I'm just starting out and recently posted a thread in regards to a licensee investor marketing another investor's (wholesaler) properties to your own buyer's list in attempt to collect an assignment fee/advertising/referral fee (however you see fit) from original wholesaler.
I got mixed responses on if this strategy is legal, ethical, etc...Mostly said that the licensee would just need to disclose his/her license at all times, or yes -- that it was indeed illegal, and one added that I was making this too difficult, and there was nothing wrong here.
I phoned my broker, and he didn't have a clue as to an answer, so I then called the state RE legal hotline, and tried to explain to the attorney this idea of marketing other wholesaler's properties to my own buyer's list to collect a pre-arranged fee from the original wholesaler. I immediately was discouraged by the attorney who was very short with me, probably because I used buzz words like referral "fees", marketing un-owned property...If I had a chance to re-explain the approach, maybe I could have found middle ground with him, where I don't collect a "fee", but instead am paid at closing.
To make a long story short, I took his advice and immediately eliminated that strategy from my business system (before it even took place)...
Oddly enough, I begin reading a book on wholesaling and the author highly recommends this strategy, which the author refers to as "PROFIT STACKING." I did my due diligence to make sure there wasn't a post on this topic in BP, and strangely I found nothing. Maybe some of you refer to this as something different. Do any of you practice this, and is this indeed legal even for a licensee?? It is to my further understanding that legally you can only send someone a gift of no more than $50 as a referral or marketing "fee". I'm trying to get to the bottom of this. Is this example legal because no fees are actually handed out, but merely disbursed by the title company at closing?

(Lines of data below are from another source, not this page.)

theorem laneCleared_kept (s : State) (q j : Nat) : LaneKept s (laneCleared s q) j := by
  have told : LaneKept s (if (lane s q).state == 4 || (lane s q).state == 3 then sendLinkctl s q lcQUIESCE else s) j := by
    split
    · exact sendLinkctl_kept _ _ _ _
    · exact .of_eq rfl
  unfold laneCleared
  refine told.trans (.of_eq (Fr.lane (m := 32) ?_ j))
  exact .step (dropSwap_fr _ _ _) (.step (dropSwap_fr _ _ _) (calLeave_fr _ _))

theorem holdLane_lane (s : State) (q j : Nat) : lane (holdLane s q) j =
    if j = q then { lane (laneCleared s q) j with
      state := 5, sprueFrom := (lane (laneCleared s q) j).state, quickAt := none, quickSpare := false }
    else lane (laneCleared s q) j := by
  refine (show lane (holdLane s q) j = lane (refreshLink (modLane (laneCleared s q) q fun x =>
    { x with state := 5, sprueFrom := x.state, quickAt := none, quickSpare := false }) (linkOf q) 0 false) j from rfl).trans ?_
  rw [refreshLink_lane, lane_modLane_ite]

theorem holdLane_own (s : State) (q : Nat) : (lane (holdLane s q) q).state = 5 := by
  rw [holdLane_lane, if_pos rfl]

theorem holdLane_stays {s : State} {q j : Nat} (held : (lane s j).state = 5) : (lane (holdLane s q) j).state = 5 := by
  rw [holdLane_lane]
  split
  · rfl
  · rw [(laneCleared_kept s q j).state, held]

/-! #### A circuit set: R69, R70, R248 -/

theorem sprueValid_congr {m : Nat} {s t : State} (h : Fr m s t) (n i : Nat) (e : Sprue) (h1 : m.testBit 1 = false := by rfl)
    (h3 : m.testBit 3 = false := by rfl) (h5 : m.testBit 5 = false := by rfl) (h6 : m.testBit 6 = false := by rfl) :
    sprueValid t n i e = sprueValid s n i e := by
  have reg (o : Nat) : getR t o = getR s o := h.getR o h1 h3
  have lanes : sprueLanes t n e = sprueLanes s n e := by
    unfold sprueLanes
    rw [laneOfKey_congr (reg _), laneOfKey_congr (reg _)]
  have chans : chan t = chan s := funext fun d => funext fun k => h.chan d k h5 h1 h3
  have laneEq : lane t = lane s := funext fun q => h.lane q h6
  unfold sprueValid hasSprue
  rw [lanes, chans, laneEq, reg, h.variant]

/-- The moment a claimed circuit is set: its plan has acted on the claim. -/
def sprueMoment (s : State) (ctx claim due : Nat) : State :=
  modPlan (awaitNt s due) ctx fun p => { p with sprueActed := p.sprueActed ++ [claim] }

/-- A circuit with its two lanes taken. -/
def sprueHeld (s : State) (n i : Nat) (e : Sprue) : State :=
  let y := holdLane (holdLane s (sprueLanes s n e).1) (sprueLanes s n e).2
  setSprue y n i { e with state := 2, setAt := y.now, releaseAt := none }

/-- A claim that is due: its circuit is free or claimed, its plan is at the moment of the claim. -/
structure ClaimDue (s : State) (ctx claim : Nat) (c : Word × Word) (n i : Nat) (e : Sprue) : Prop where
  names : (planOf s ctx).claims[claim]? = some c
  kind : claimKind c = 5
  circuit : sprueClaim c ctx = (n, i, e)
  free : sprue s n i = e ∨ (sprue s n i).state = 0
  fresh : (planOf s ctx).sprueActed.contains claim = false
  timed : s.tim.inForce = true
  runs : (planOf s ctx).running = true ∨ (bit c.1 36 = true ∧ ((planOf s ctx).state = 3 ∨ (planOf s ctx).state = 4))

/-- The moment at which a claim's circuit is to be set. -/
def claimTime (s : State) (ctx : Nat) (c : Word × Word) : Nat :=
  (if bit c.1 36 then (planOf s ctx).base else (planOf s ctx).runBase) + fld c.2 63 32

theorem sprueSet_eq {s : State} {ctx claim : Nat} {c : Word × Word} {n i : Nat} {e : Sprue} (h : ClaimDue s ctx claim c n i e) :
    sprueSet ctx claim s =
      if sprueValid (sprueMoment s ctx claim (claimTime s ctx c)) n i e then
        sprueHeld (sprueMoment s ctx claim (claimTime s ctx c)) n i e
      else raiseEvent (modPlan (sprueMoment s ctx claim (claimTime s ctx c)) ctx fun p => { p with sprueFailed := true }) 0x506
        (planOf s ctx).part (at_ 52 ctx) (at_ 4 n + i) := by
  obtain ⟨names, kind, circuit, free, fresh, timed, runs⟩ := h
  have claimed : e.state = 1 ∧ e.ctx = ctx := by
    unfold sprueClaim at circuit
    simp only [Prod.mk.injEq] at circuit
    obtain ⟨-, -, rfl⟩ := circuit
    exact ⟨rfl, rfl⟩
  have taken : (if (sprue s n i).state = 0 then e else sprue s n i) = e := by
    rcases free with here | none_
    · split
      · rfl
      · exact here
    · exact if_pos none_
  unfold sprueSet
  dsimp only
  rw [names]
  dsimp only
  rw [circuit]
  dsimp only
  have absent : claim ∉ (planOf s ctx).sprueActed := by simpa using fresh
  rw [taken, if_neg (by
    rcases runs with running | ⟨first, armed | running⟩
    · simp [kind, claimed.1, claimed.2, absent, timed, running]
    · simp [kind, claimed.1, claimed.2, absent, timed, first, armed]
    · simp [kind, claimed.1, claimed.2, absent, timed, first, running])]
  rfl

theorem sprueMoment_fr (s : State) (ctx claim due : Nat) : Fr 132096 s (sprueMoment s ctx claim due) :=
  .step (modPlan_fr _ _ _) (.step (awaitNt_fr _ _) (.refl _ _))

theorem sprueMoment_acted (s : State) (ctx claim due : Nat) :
    (planOf (sprueMoment s ctx claim due) ctx).sprueActed = (planOf s ctx).sprueActed ++ [claim] := by
  unfold sprueMoment
  rw [planOf_modPlan, (awaitNt_fr s due).planOf]

theorem sprueHeld_fr (s : State) (n i : Nat) (e : Sprue) : Fr 114917 s (sprueHeld s n i e) :=
  .step (setSprue_fr _ _ _ _) (.step (holdLane_fr _ _) (holdLane_fr _ _))
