/-- What Bellows computed in an epoch, which takes effect at its end (R367, R368). -/
structure Grant where
  epoch : Nat
  /-- Watts of compute, links, memory, ingest, service, and their sum in units of 1/256 µW. -/
  watts : List Nat
  total : Nat
  op : Nat
  duty : Nat
  deferred : Nat
  /-- The point the budget allows, whatever the other ceilings. -/
  budgetOp : Nat
  park : Bool
  /-- Is it the fallback of a Bellows restart, which waits for a change in progress (R371)? -/
  fallback : Bool
  deriving DecidableEq, Repr

/-- A thermal sensor (R375): its accepted readings of the last millisecond with the one before, newest first, as tick and °C × 10; is it
discarded, and since when have its readings been clean? -/
structure Sensor where
  accepted : List (Nat × Int)
  discarded : Bool
  cleanFrom : Option Nat
  deriving DecidableEq, Repr

def Sensor.fresh : Sensor := { accepted := [], discarded := false, cleanFrom := none }

/-- A sensor pair (R376): since when its readings have differed by more than 8 °C, or agreed within 3 °C, is it suspect, and the
model value of its last sample. -/
structure PairState where
  overFrom : Option Nat
  calmFrom : Option Nat
  suspect : Bool
  model : Int
  deriving DecidableEq, Repr

def PairState.fresh : PairState := { overFrom := none, calmFrom := none, suspect := false, model := 0 }

/-- Inlet and outlet in °C × 100, flow in mL/min (Table 15.8). -/
structure Coolant where
  inlet : Int
  outlet : Int
  flow : Nat
  deriving DecidableEq, Repr

structure PowerState where
  /-- The over-voltage latch (Table 13.2). -/
  ovp : Bool
  /-- Why the module is parked: input, tray, cap, temperature; is it in hold, in deep hold (R358, R370, R377, R383, R477)? -/
  inputPark : Bool
  trayPark : Bool
  capPark : Bool
  heatPark : Bool
  hold : Bool
  deep : Bool
  /-- Is the hold one that a reported flow stop began (R382)? -/
  stopped : Bool
  /-- Demands by domain, 0 compute to 4 service, and compute's E0 at each operating point and full duty. -/
  demands : Tab Demand
  perOp : List Nat
  /-- The grant that waits for its epoch's end, the last epoch computed and its tick, and the last total granted. -/
  next : Option Grant
  epoch : Nat
  grantAt : Nat
  total : Nat
  /-- The operating point a change in progress goes to (R362). -/
  change : Option Nat
  /-- Reduction of the budget under R365, in µW. -/
  correction : Nat
  /-- The tick at which that reduction ends. -/
  correctionEnd : Nat
  /-- Calibration gain k, as a fraction (R364), and the module's estimate in µW before it, conversion loss added. -/
  kNum : Nat
  kDen : Nat
  est : Nat
  /-- The estimates of the domains in µW before the gain, and the activity counted in the last millisecond (R363). -/
  ests : List Nat
  act : Activity
  /-- The 1 MHz samples of the last millisecond, in mV and mA (R357). -/
  samples : List (Nat × Nat)
  /-- The array rail (Table 13.3): its target, the voltage it moves from and since when it moves, in mV and ticks (Table 13.5). -/
  rail : Nat
  railFrom : Nat
  railAt : Nat
  /-- Measured power of the last 100 ms in µW, newest first, and energy not yet counted as whole joules, in nJ. -/
  pins : List Nat
  energy : Nat
  /-- Sensors 0 to 47 and pairs 0 to 23. -/
  sensors : Tab Sensor
  pairs : Tab PairState
  /-- The duty the thermal controller allows, the tick of its last step and of the rise above high (R377). -/
  heatDuty : Nat
  stepAt : Nat
  highFrom : Option Nat
  /-- The last three accepted reports, newest first, and the filtered quantities (R380). -/
  reports : List Coolant
  coolant : Option Coolant
  /-- Last accepted seq and tick (R425). -/
  seq : Nat
  reportAt : Option Nat
  lost : Bool
  /-- The heat-removal limit as it binds, its rises limited (R381); reports in a row with the outlet above 60 °C, with flow below
  0.4 L/min, and fit to end a hold (R382, R384). -/
  heat : Option Nat
  hotOut : Nat
  stops : Nat
  good : Nat
  mismatchFrom : Option Nat
  /-- Accounting: its last tick, and ticks not yet counted as whole milliseconds, throttled, following and with E2 deferred. -/
  accountAt : Nat
  throttledT : Nat
  followingT : Nat
  e2T : Nat
  /-- Since when E2 has been deferred without a break (R20). -/
  e2From : Option Nat
  deriving DecidableEq, Repr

And are title companies even willing to do this?
1. Investor #1 puts a home under contract with a seller for $40,000 ====>
2. Investor #1 calls and offers to sell you the contract for $43,000 ====>
3. Since you don't have any direct buyers you call Investor #2 and see if he has any
buyers that would like to buy a $65,000 home for $48,000=====>
4. Investor #2 calls his buyers list and has an interested buyer who is willing to pay
$51,000.=====>
5. After coming to an agreement with investor #1 about him paying you the
difference between the end sales price and his $43,000, you put him in touch with
investor #2 and his buyer.====>
6. Now investor #2 will take over the contract for $51,000 with investor #1====>
7. This leaves investor #1 a gross profit of $3,000, leaves you with a gross profit of
$5,000, and leaves investor #2 a gross profit of $3,000.